PROBLEM TO SOLVE »
Look through the records and copy each line that has "arrival" in it.

RECORDS FOR THIS EXERCISE »
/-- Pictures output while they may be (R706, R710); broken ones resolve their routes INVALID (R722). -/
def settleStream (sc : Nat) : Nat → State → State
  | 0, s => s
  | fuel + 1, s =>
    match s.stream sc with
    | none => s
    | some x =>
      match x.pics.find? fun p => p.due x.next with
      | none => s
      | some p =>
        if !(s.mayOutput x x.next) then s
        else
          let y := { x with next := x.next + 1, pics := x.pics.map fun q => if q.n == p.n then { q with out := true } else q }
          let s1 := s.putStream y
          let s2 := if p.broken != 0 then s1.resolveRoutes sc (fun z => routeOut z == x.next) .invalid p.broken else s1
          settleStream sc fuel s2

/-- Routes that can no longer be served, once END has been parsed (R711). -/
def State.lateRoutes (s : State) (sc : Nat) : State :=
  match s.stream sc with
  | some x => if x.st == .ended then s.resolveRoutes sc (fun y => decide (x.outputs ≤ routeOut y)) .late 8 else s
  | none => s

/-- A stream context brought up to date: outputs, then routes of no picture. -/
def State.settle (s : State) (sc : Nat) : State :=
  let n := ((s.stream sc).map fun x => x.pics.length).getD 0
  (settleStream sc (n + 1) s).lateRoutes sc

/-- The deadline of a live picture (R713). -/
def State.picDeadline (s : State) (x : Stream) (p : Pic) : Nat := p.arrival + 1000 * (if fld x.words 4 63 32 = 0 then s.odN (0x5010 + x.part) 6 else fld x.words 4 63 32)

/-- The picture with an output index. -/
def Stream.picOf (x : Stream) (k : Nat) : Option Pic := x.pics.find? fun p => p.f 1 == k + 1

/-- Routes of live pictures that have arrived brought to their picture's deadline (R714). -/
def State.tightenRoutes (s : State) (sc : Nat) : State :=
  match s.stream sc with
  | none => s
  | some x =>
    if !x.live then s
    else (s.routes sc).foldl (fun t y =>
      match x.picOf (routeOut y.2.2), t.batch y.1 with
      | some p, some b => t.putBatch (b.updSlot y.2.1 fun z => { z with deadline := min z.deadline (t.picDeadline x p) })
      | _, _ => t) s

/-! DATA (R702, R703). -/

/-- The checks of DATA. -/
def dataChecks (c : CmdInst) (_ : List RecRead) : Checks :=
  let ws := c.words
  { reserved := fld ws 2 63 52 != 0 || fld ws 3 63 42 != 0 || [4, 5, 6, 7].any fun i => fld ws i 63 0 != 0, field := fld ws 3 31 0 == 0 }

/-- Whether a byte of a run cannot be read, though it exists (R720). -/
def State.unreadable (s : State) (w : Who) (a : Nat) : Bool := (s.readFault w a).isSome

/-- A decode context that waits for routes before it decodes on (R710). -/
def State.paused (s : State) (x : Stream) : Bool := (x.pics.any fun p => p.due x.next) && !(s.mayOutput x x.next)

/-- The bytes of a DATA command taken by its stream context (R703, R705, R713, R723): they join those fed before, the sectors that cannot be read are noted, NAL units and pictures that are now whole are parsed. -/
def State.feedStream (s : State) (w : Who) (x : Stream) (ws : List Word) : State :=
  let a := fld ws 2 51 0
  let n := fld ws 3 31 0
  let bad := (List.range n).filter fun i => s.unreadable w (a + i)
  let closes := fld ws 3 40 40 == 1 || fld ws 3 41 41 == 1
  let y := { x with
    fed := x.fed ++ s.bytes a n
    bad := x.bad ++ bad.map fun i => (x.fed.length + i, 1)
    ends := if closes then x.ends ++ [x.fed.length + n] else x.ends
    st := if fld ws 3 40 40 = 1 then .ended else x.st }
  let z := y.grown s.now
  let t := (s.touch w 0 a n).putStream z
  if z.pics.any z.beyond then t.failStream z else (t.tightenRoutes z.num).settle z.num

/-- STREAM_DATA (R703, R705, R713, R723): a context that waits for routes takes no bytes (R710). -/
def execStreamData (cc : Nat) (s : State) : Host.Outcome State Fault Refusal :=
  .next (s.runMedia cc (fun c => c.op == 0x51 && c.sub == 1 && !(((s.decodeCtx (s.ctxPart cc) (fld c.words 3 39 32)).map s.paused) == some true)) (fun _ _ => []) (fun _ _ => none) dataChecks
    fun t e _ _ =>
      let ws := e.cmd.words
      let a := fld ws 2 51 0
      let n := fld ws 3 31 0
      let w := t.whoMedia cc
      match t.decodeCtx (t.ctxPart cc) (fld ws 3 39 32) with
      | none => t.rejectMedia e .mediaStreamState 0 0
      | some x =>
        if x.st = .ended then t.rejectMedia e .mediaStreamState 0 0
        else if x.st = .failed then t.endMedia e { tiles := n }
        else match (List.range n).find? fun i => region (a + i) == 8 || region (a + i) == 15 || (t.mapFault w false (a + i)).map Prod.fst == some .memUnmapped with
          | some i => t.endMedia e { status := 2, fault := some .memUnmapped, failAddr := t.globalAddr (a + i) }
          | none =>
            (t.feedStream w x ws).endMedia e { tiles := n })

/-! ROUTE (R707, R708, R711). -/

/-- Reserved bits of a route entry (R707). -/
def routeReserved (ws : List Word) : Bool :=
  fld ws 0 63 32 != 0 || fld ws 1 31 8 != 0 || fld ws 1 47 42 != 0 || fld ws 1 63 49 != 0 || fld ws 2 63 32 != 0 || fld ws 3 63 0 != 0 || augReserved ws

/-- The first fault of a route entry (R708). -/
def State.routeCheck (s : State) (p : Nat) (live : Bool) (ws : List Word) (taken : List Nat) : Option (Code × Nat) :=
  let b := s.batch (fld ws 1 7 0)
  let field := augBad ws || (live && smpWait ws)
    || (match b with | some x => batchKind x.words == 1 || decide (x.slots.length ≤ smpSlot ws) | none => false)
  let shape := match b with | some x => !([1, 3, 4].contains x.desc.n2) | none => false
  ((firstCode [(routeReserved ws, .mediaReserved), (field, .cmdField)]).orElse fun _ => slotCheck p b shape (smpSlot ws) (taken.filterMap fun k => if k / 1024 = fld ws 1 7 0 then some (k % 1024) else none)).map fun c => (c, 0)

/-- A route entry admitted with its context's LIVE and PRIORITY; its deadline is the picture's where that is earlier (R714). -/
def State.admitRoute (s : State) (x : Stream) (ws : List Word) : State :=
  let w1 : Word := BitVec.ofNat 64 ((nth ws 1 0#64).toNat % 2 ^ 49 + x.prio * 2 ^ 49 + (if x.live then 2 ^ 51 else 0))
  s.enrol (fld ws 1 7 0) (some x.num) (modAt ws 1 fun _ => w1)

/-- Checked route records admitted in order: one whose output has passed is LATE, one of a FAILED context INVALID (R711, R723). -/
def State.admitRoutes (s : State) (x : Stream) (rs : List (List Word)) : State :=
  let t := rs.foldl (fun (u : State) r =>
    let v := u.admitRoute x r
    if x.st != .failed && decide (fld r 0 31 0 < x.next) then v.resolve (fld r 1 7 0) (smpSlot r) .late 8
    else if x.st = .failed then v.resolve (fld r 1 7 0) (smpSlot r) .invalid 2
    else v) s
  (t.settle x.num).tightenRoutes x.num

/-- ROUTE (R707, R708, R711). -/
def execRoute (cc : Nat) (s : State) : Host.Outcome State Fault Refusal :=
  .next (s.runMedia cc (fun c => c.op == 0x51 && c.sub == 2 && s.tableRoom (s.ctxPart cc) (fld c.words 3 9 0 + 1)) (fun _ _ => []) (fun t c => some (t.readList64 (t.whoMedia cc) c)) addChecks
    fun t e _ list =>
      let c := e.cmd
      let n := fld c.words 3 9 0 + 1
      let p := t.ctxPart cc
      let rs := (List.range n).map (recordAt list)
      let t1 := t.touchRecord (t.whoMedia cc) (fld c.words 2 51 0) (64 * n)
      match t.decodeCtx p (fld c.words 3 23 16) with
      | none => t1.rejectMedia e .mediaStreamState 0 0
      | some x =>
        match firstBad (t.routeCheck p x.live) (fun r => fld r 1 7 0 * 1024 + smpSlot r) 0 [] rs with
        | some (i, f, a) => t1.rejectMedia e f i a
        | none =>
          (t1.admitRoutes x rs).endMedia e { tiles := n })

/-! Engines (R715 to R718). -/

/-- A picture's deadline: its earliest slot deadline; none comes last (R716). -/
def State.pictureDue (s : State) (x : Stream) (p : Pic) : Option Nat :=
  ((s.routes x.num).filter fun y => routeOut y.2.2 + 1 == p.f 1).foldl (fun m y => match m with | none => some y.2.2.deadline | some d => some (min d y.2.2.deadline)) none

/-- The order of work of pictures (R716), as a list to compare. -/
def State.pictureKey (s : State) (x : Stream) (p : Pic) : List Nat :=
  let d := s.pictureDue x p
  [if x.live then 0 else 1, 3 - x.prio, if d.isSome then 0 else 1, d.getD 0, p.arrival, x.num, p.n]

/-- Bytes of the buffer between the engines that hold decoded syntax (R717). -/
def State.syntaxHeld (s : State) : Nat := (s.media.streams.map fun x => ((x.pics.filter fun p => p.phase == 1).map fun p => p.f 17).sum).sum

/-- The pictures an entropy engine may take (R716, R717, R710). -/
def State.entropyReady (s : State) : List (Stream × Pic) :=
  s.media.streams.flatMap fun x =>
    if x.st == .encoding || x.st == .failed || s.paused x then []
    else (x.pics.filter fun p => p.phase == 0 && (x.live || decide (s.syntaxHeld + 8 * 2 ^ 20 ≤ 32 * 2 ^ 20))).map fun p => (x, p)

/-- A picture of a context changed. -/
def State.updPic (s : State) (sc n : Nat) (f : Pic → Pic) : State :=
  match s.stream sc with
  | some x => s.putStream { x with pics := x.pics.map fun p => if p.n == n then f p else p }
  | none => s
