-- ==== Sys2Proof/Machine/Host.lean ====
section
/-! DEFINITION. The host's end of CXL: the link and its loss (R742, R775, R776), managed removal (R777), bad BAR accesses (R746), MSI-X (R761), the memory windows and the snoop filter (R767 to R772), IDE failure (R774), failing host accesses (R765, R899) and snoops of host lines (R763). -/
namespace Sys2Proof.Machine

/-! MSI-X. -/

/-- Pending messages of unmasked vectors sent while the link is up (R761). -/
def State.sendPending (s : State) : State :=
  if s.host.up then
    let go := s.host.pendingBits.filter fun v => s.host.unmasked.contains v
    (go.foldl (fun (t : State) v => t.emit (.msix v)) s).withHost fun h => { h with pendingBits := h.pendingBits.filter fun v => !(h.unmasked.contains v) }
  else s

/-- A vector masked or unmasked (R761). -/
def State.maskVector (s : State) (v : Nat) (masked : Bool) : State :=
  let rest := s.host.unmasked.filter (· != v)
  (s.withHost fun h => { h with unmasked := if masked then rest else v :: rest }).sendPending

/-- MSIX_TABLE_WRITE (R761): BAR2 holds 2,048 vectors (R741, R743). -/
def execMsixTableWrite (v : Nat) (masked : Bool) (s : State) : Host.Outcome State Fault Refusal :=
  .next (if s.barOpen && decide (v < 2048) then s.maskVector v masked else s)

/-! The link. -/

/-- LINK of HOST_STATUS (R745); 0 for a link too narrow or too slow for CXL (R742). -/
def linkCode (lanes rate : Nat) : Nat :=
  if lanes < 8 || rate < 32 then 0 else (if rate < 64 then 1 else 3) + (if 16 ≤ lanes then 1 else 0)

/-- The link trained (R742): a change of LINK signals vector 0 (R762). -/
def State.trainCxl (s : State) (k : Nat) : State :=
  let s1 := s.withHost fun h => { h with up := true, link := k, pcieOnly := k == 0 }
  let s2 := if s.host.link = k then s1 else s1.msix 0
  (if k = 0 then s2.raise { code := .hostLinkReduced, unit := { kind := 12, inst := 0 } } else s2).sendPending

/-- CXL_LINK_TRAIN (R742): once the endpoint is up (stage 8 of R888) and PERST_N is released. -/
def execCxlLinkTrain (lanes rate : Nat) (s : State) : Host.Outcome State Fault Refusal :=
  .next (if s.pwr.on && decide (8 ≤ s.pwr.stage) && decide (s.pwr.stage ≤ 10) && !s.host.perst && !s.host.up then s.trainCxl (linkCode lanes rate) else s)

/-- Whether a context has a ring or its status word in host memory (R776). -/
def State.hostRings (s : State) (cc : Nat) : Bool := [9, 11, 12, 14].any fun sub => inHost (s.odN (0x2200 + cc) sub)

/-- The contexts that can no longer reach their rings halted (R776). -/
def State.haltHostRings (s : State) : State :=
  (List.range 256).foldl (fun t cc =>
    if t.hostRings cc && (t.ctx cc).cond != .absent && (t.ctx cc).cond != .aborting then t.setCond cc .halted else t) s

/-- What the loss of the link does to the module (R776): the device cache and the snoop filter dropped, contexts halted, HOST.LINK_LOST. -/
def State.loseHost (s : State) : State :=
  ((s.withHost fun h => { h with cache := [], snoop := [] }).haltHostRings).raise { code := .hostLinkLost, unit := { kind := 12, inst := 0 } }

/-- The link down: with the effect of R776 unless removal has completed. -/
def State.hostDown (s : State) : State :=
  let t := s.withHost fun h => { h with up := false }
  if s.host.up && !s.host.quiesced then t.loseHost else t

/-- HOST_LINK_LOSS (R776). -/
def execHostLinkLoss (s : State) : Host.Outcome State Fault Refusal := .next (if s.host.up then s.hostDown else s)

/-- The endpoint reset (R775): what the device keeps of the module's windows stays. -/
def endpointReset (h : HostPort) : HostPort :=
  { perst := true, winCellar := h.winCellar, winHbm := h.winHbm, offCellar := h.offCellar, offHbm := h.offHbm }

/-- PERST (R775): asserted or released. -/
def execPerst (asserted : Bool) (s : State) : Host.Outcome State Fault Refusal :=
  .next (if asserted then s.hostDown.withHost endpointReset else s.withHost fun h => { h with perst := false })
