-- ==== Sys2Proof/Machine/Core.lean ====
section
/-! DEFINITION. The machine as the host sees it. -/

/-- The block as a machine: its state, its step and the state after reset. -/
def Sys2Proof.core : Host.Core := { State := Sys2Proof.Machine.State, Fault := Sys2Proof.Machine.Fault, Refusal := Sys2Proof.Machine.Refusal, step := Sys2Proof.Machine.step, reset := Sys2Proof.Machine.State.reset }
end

RESPONSE BOX »
def State.picDeadline (s : State) (x : Stream) (p : Pic) : Nat := p.arrival + 1000 * (if fld x.words 4 63 32 = 0 then s.odN (0x5010 + x.part) 6 else fld x.words 4 63 32)
  [if x.live then 0 else 1, 3 - x.prio, if d.isSome then 0 else 1, d.getD 0, p.arrival, x.num, p.n]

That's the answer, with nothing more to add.